Film directed by Krishna Pandi

Embiran is a 2019 Indian Tamil language thriller film directed by Krishna Pandi and produced by Panchavarnam. The film stars Rejith Menon, Radhika Preethi, and T. S. B. K. Moulee. The music was composed by Prasanna with cinematography by M. Pugazhenthi and editing by D. Manoj. The film released on 22 March 2019.

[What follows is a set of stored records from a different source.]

/-- R118: one flipped bit of `V` toggles the bits of `X` whose rows cover it. -/
theorem computedChecksum_flip (map : CsumMap) (v : ParityVector) (i : Nat) :
    computedChecksum map (v ^^^ BitVec.twoPow 28 i) = computedChecksum map v ^^^ coveringRows map i := by
  simp only [computedChecksum_eq, coveringRows, parity_flip_and, nibbleOfBits_xor]

theorem coveringRows_getLsbD_zero (map : CsumMap) (i : Nat) : (coveringRows map i).getLsbD 0 = map.row0.getLsbD i :=
  And.left (nibbleOfBits_getLsbD ..)

/-- R9: under a legal map row 0 covers every bit of `V`. -/
theorem row0_getLsbD_of_csumRowFull {b : Build} (hfull : b.csumRowFull = true) {i : Nat} (hi : i < 28) :
    b.csumMap.row0.getLsbD i = true := by
  rw [eq_of_beq hfull, show 0xFFFFFFF#28 = BitVec.allOnes 28 from rfl, BitVec.getLsbD_allOnes, decide_eq_true hi]

/-- A toggle that leaves bit 0 is not that of a flip of `V`. -/
theorem coveringRows_beq_of_even {b : Build} (hfull : b.csumRowFull = true) {i : Nat} (hi : i < 28) {u : Nibble}
    (hu : u.getLsbD 0 = false) : (coveringRows b.csumMap i == u) = false := by
  refine beq_false_of_ne fun heq => ?_
  have hbit := (coveringRows_getLsbD_zero b.csumMap i).trans (row0_getLsbD_of_csumRowFull hfull hi)
  rw [heq, hu] at hbit
  exact Bool.false_ne_true hbit

/-! ### Flips of a sample's fields in `V` (R110, R111) -/

theorem thirdField_eq_ite (src : CsumSource) (x : ChannelSample) :
    thirdField src x = if src = .counter then x.sampleCounter else x.checksum := by
  cases src <;> rfl

theorem parityVector_flip_mantissa (src : CsumSource) (x : ChannelSample) {i : Nat} (hi : i < 20) :
    parityVector src { x with mantissa := x.mantissa ^^^ BitVec.twoPow 20 i } =
      parityVector src x ^^^ BitVec.twoPow 28 (4 + i) := by
  have hthird : thirdField src { x with mantissa := x.mantissa ^^^ BitVec.twoPow 20 i } = thirdField src x := by
    cases src <;> rfl
  rw [parityVector, hthird, append_xor_twoPow _ _ hi, xor_twoPow_append, parityVector]

theorem parityVector_flip_exponent (src : CsumSource) (x : ChannelSample) (i : Nat) :
    parityVector src { x with exponent := x.exponent ^^^ BitVec.twoPow 4 i } =
      parityVector src x ^^^ BitVec.twoPow 28 (24 + i) := by
  have hthird : thirdField src { x with exponent := x.exponent ^^^ BitVec.twoPow 4 i } = thirdField src x := by
    cases src <;> rfl
  rw [parityVector, hthird, xor_twoPow_append, xor_twoPow_append, ← Nat.add_assoc, parityVector]

theorem parityVector_flip_counter (x : ChannelSample) {i : Nat} (hi : i < 4) :
    parityVector .counter { x with sampleCounter := x.sampleCounter ^^^ BitVec.twoPow 4 i } =
      parityVector .counter x ^^^ BitVec.twoPow 28 i :=
  append_xor_twoPow (x.exponent ++ x.mantissa) x.sampleCounter hi

theorem parityVector_flip_checksum (x : ChannelSample) {i : Nat} (hi : i < 4) :
    parityVector .checksum { x with checksum := x.checksum ^^^ BitVec.twoPow 4 i } =
      parityVector .checksum x ^^^ BitVec.twoPow 28 i :=
  append_xor_twoPow (x.exponent ++ x.mantissa) x.checksum hi

/-! ### What the check does not read (R110, R116) -/

theorem parityVector_checksum_of_counter {src : CsumSource} (hsrc : src = .counter) (x : ChannelSample) (k : Nibble) :
    parityVector src { x with checksum := k } = parityVector src x := by
  subst hsrc
  rfl

theorem checksumOk_sampleCounter_of_checksum {b : Build} (hsrc : b.csumSource = .checksum) (x : ChannelSample) (cnt : Nibble) :
    checksumOk b { x with sampleCounter := cnt } = checksumOk b x := by
  rw [checksumOk, checksumOk, hsrc]
  rfl

theorem checksumOk_code (b : Build) (x : ChannelSample) (code : Code) :
    checksumOk b { x with code := code } = checksumOk b x := by
  rw [checksumOk, checksumOk, parityVector, parityVector, thirdField_eq_ite, thirdField_eq_ite]

/-! ### When a match survives a change (R114) -/

/-- Toggled on both sides, a match survives exactly when the toggles are the same. -/
theorem checksumOk_of_toggled {b : Build} {x y : ChannelSample} {t u : Nibble} (hmatch : (checksumOk b x).1 = true)
    (hX : computedChecksum b.csumMap (parityVector b.csumSource y) =
      computedChecksum b.csumMap (parityVector b.csumSource x) ^^^ t)
    (hK : y.checksum = x.checksum ^^^ u) : (checksumOk b y).1 = (t == u) := by
  have hx : computedChecksum b.csumMap (parityVector b.csumSource x) = x.checksum := eq_of_beq hmatch
  rw [checksumOk, hX, hx, hK, Bool.beq_eq_decide_eq, Bool.beq_eq_decide_eq, decide_eq_decide, BitVec.xor_right_inj]

/-- A match survives one flipped bit of `V` exactly when the transmitted checksum is toggled as `X` is. -/
theorem checksumOk_of_flip {b : Build} {x y : ChannelSample} {i : Nat} {u : Nibble} (hmatch : (checksumOk b x).1 = true)
    (hV : parityVector b.csumSource y = parityVector b.csumSource x ^^^ BitVec.twoPow 28 i)
    (hK : y.checksum = x.checksum ^^^ u) : (checksumOk b y).1 = (coveringRows b.csumMap i == u) :=
  checksumOk_of_toggled hmatch (by rw [hV, computedChecksum_flip]) hK

/-- R118: one flipped bit of `V` is a mismatch unless bit 0 of the transmitted checksum is flipped with it. -/
theorem checksumOk_false_of_flip {b : Build} (hfull : b.csumRowFull = true) {x y : ChannelSample} {i : Nat} {u : Nibble}
    (hmatch : (checksumOk b x).1 = true) (hi : i < 28)
    (hV : parityVector b.csumSource y = parityVector b.csumSource x ^^^ BitVec.twoPow 28 i)
    (hK : y.checksum = x.checksum ^^^ u) (hu : u.getLsbD 0 = false) : (checksumOk b y).1 = false :=
  (checksumOk_of_flip hmatch hV hK).trans (coveringRows_beq_of_even hfull hi hu)

/-! ### VALIDATE (R116) and where its result stands in `data` (R69) -/

theorem exec_validate (x : ChannelSample) (s : State) :
    exec (.validate x) s =
      .next (s.respond ⟨.ok, 0#4, validateData (checksumOk s.build x).1 (checksumOk s.build x).2⟩) := rfl

theorem extractLsb'_validateData (isMatch : Bool) (computed : Nibble) :
    (validateData isMatch computed).extractLsb' 1 4 = computed := by
  rw [validateData, BitVec.extractLsb'_setWidth_of_le (by decide)]
  exact BitVec.extractLsb'_append_eq_left

theorem extractLsb'_validateData_unused (isMatch : Bool) (computed : Nibble) :
    (validateData isMatch computed).extractLsb' 5 263 = 0#263 :=
  extractLsb'_setWidth_high (by decide) (by decide) _

theorem validateData_getLsbD_zero (isMatch : Bool) (computed : Nibble) :
    (validateData isMatch computed).getLsbD 0 = isMatch := by
  rw [validateData, BitVec.getLsbD_setWidth, BitVec.getLsbD_append]
  simp

theorem validateData_getLsbD_succ (isMatch : Bool) (computed : Nibble) {i : Nat} (hi : i < 4) :
    (validateData isMatch computed).getLsbD (1 + i) = computed.getLsbD i := by
  conv_rhs => rw [← extractLsb'_validateData isMatch computed, BitVec.getLsbD_extractLsb', decide_eq_true hi, Bool.true_and]

end Sys2Proof.Machine

namespace Sys2Proof.Proofs

open Sys2Proof.Machine

/-- Settles O16: the four parities and the match, placed side by side in `data`. -/
theorem validateReportsTheComputedChecksum : Obligations.ValidateReportsTheComputedChecksum := by
  refine ⟨fun arg => by rw [decode_validate, ChannelSample.unpack_extractLsb'], fun code m e cnt k s =>
    ⟨_, exec_validate _ s, fun V hV => ?bits, ?isMatch, extractLsb'_validateData_unused _ _, fun code' => ?code⟩⟩
  case bits =>
    have hvector : parityVector s.build.csumSource ⟨code, m, e, cnt, k⟩ = V := by
      rw [hV, parityVector, thirdField_eq_ite]
    obtain ⟨h0, h1, h2, h3⟩ := computedChecksum_getLsbD s.build.csumMap V
    rw [checksumOk, hvector]
    exact ⟨(validateData_getLsbD_succ _ _ (by decide)).trans h0, (validateData_getLsbD_succ _ _ (by decide)).trans h1,
      (validateData_getLsbD_succ _ _ (by decide)).trans h2, (validateData_getLsbD_succ _ _ (by decide)).trans h3⟩
  case isMatch =>
    rw [validateData_getLsbD_zero, extractLsb'_validateData]
    exact Bool.beq_eq_decide_eq _ _
  case code =>
    have hunread := checksumOk_code s.build ⟨code, m, e, cnt, k⟩ code'
    rw [exec_validate, exec_validate, hunread]

/-- Settles O17: row 0 covers every bit of `V`, so a flip there toggles `X[0]`, which only a flip of `K[0]` can make up for. -/
theorem singleBitFlipsAreDetected : Obligations.SingleBitFlipsAreDetected := by
  intro b x hfull hmatch
  have hsame : x.checksum = x.checksum ^^^ 0#4 := BitVec.xor_zero.symm
  refine ⟨fun i hi => ?mantissa, fun i hi => ?exponent, fun hsrc i hi => ⟨?counter, ?transmitted⟩,
    fun hsrc => ⟨fun i hi hpos => ?high, ?low, fun cnt => ?unread⟩⟩
  case mantissa =>
    exact checksumOk_false_of_flip hfull hmatch (by omega) (parityVector_flip_mantissa _ x hi) hsame rfl
  case exponent =>
    exact checksumOk_false_of_flip hfull hmatch (by omega) (parityVector_flip_exponent _ x i) hsame rfl
  case counter =>
    exact checksumOk_false_of_flip hfull hmatch (by omega) (hsrc ▸ parityVector_flip_counter x hi) hsame rfl
  case transmitted =>
    have htoggle : ∀ j < 4, BitVec.twoPow 4 j ≠ 0#4 := by decide
    have hvector := parityVector_checksum_of_counter hsrc x (x.checksum ^^^ BitVec.twoPow 4 i)
    rw [checksumOk_of_toggled (t := 0#4) hmatch (by rw [hvector, BitVec.xor_zero]) rfl]
    exact beq_false_of_ne (htoggle i hi).symm
  case high =>
    exact checksumOk_false_of_flip hfull hmatch (by omega) (hsrc ▸ parityVector_flip_checksum x hi) rfl
      (by simpa using Nat.ne_of_lt hpos)
  case low =>
    rw [checksumOk_of_flip hmatch (hsrc ▸ parityVector_flip_checksum x (by decide)) rfl, coveringRows,
      row0_getLsbD_of_csumRowFull hfull (by decide)]
    exact nibbleOfBits_beq_one ..
  case unread => exact checksumOk_sampleCounter_of_checksum hsrc x cnt

/-- Settles O18 by reading the columns of the default map. -/
theorem defaultMapToggleClasses : Obligations.DefaultMapToggleClasses := by
  have hcolumns : ∀ i < 28, coveringRows defaultCsumMap i =
      if i % 2 = 0 then 0b0001#4 else if i % 4 = 1 then 0b0011#4
        else if i = 7 ∨ i = 15 ∨ i = 23 then 0b1111#4 else 0b0111#4 := by
    decide
  intro v i hi
  rw [computedChecksum_flip, hcolumns i hi]

end Sys2Proof.Proofs
end

section
/-! SUPPORT. The family of 42_colorimetry.md, the arithmetic (R131, R132): `roundTo` gives the binary64 nearest to the exact
quotient, ties to even, so each operation on finite operands is its exact result rounded once. -/

namespace Sys2Proof.Machine

/-! ### Signed units -/

theorem getLsbD_signBit (a : F64) : a.getLsbD 63 = signField a := by
  rw [signField]

theorem withSign_zero (neg : Bool) : withSign neg 0 = if neg then 0x8000000000000000#64 else 0#64 := by
  cases neg <;> rfl

@[simp] theorem signedUnits_false (units : Nat) : signedUnits false units = units := rfl

@[simp] theorem signedUnits_true (units : Nat) : signedUnits true units = -(units : Int) := rfl

@[simp] theorem signedUnits_zero (neg : Bool) : signedUnits neg 0 = 0 := by
  cases neg <;> rfl

@[simp] theorem natAbs_signedUnits (neg : Bool) (units : Nat) : (signedUnits neg units).natAbs = units := by
  cases neg <;> simp

theorem signedUnits_xor_mul (s t : Bool) (m n : Nat) :
    signedUnits (s ^^ t) (m * n) = signedUnits s m * signedUnits t n := by
  cases s <;> cases t <;> simp

theorem signedUnits_natAbs (z : Int) : signedUnits (decide (z < 0)) z.natAbs = z := by
  by_cases h : z < 0
  · simp only [h, decide_true, signedUnits_true]; omega
  · simp only [h, decide_false, signedUnits_false]; omega

/-- A quotient that is not zero is negative exactly where its sign says so. -/
theorem decide_signedUnits_mul_neg (neg : Bool) {num den : Nat} (hnum : 0 < num) (hden : 0 < den) :
    decide (signedUnits neg num * (den : Int) < 0) = neg := by
  have hpos : (0 : Int) < num * den := by positivity
  cases neg
  · rw [signedUnits_false, decide_eq_false (by omega)]
  · rw [signedUnits_true, Int.neg_mul, decide_eq_true (by omega)]

/-! ### One, in units -/

theorem natCast_oneUnits : ((oneUnits : Nat) : Int) = 2 ^ 1074 := by
  rw [oneUnits, Nat.cast_pow, Nat.cast_ofNat]

theorem oneUnits_pos : 0 < oneUnits := by
  rw [oneUnits]
  positivity

/-! ### The shift of a rounding -/

/-- Above the subnormals the quotient has its leading bit at place 52 of the shifted unit. -/
theorem le_of_roundShift_ne_zero {num den : Nat} (h : roundShift num den ≠ 0) :
    2 ^ 52 * (den * 2 ^ roundShift num den) ≤ num := by
  have hlog : (num / den).log2 = 52 + roundShift num den := by unfold roundShift at h ⊢; omega
  have hne : num / den ≠ 0 := by intro hz; rw [hz, Nat.log2_zero] at hlog; omega
  have hle := Nat.mul_le_of_le_div _ _ _ (Nat.log2_self_le hne)
  rw [hlog, pow_add] at hle
  linarith

theorem lt_of_roundShift (num : Nat) {den : Nat} (hden : 0 < den) :
    num < 2 ^ 53 * (den * 2 ^ roundShift num den) := by
  have hlog : (num / den).log2 + 1 ≤ 53 + roundShift num den := by unfold roundShift; omega
  have hlt : num / den < 2 ^ (53 + roundShift num den) :=
    Nat.lt_of_lt_of_le Nat.lt_log2_self (Nat.pow_le_pow_right (by decide) hlog)
  rw [Nat.div_lt_iff_lt_mul hden, pow_add] at hlt
  linarith

/-! ### Nearest among the numbers of 53 bits -/

/-- A finite number is a whole number of at most 53 bits times a power of two. -/
theorem exists_fpUnits_eq (a : F64) : ∃ (j : Int) (k : Nat), j.natAbs < 2 ^ 53 ∧ fpUnits a = j * 2 ^ k := by
  have hfrac := fracField_lt a
  by_cases he : expField a = 0
  · refine ⟨signedUnits (signField a) (fracField a), 0, ?_, ?_⟩
    · rw [natAbs_signedUnits]; omega
    · rw [fpUnits, unitsOf, if_pos he, pow_zero, mul_one]
  · refine ⟨signedUnits (signField a) (2 ^ 52 + fracField a), expField a - 1, ?_, ?_⟩
    · rw [natAbs_signedUnits]; omega
    · rw [fpUnits, unitsOf, if_neg he]
      cases signField a
      · simp
      · simp only [signedUnits_true]; push_cast; ring

/-- A multiple of `d` within half of `d` is the nearest one; another is equally near only at a tie. -/
theorem multiple_nearest {x d m : Int} (hnear : 2 * (x - m * d).natAbs ≤ d.natAbs) (j : Int) (hd : 0 < d) :
    (x - m * d).natAbs ≤ (x - j * d).natAbs ∧
    ((x - j * d).natAbs = (x - m * d).natAbs → j = m ∨ 2 * (x - m * d).natAbs = d.natAbs) := by
  rcases lt_trichotomy j m with hlt | rfl | hgt
  · have hstep : (j + 1) * d ≤ m * d := Int.mul_le_mul_of_nonneg_right hlt hd.le
    rw [add_mul, one_mul] at hstep
    omega
  · simp
  · have hstep : (m + 1) * d ≤ j * d := Int.mul_le_mul_of_nonneg_right hgt hd.le
    rw [add_mul, one_mul] at hstep
    omega

/-- The significand is within half of the exact quotient in shifted units, and even at a tie. -/
theorem roundSignificand_near (num : Nat) {den : Nat} (hden : 0 < den) :
    2 * ((num : Int) - roundSignificand num den * (den * 2 ^ roundShift num den : Nat)).natAbs ≤
        den * 2 ^ roundShift num den ∧
    (2 * ((num : Int) - roundSignificand num den * (den * 2 ^ roundShift num den : Nat)).natAbs =
        den * 2 ^ roundShift num den → roundSignificand num den % 2 = 0) :=
  roundHalfEven_near num (Nat.mul_pos hden (Nat.two_pow_pos _))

The story revolves around two young people from different professions who fall in love with each other.

==Cast==

- Rejith Menon as Priyan
- Radhika Preethi as Jeya
- T. S. B. K. Moulee as Jeya's grandfather
- Kalyani Natarajan as Priyan's mother
- Kishore Dev as Arun
- Manish as Suresh
- Villiyappan
- Aattukutty Murugesan as Gardener
- Porkodi as Dr. Renu Paul

==Filming==

The film has been shot around Tamil Nadu and Pondicherry.

==Soundtrack==

The film has music by Prasanna, who has previously created music for Yagavarayinum Naa Kaakka (2015). It features lyrics by Kabilan Vairamuthu. The songs are mostly montages and features one song in duet.
- Tamil

| No. | Title | Lyrics | Singer(s) | Length |
|---|---|---|---|---|
| 1. | "Nee Thondrum Oru Nodiyinil" | Kabilan Vairamuthu | Nincy Vincent | 4:08 |
| 2. | "Nesam Puthu Sesam" | Kabilan Vairamuthu | Vijay Yesudas | 4:45 |
| 3. | "Aazhmanadhil" | Kabilan Vairamuthu | Sathyaprakash Dharmar | 2:52 |

== Release ==
New Indian Express called it "an uninteresting film that romanticizes stalking".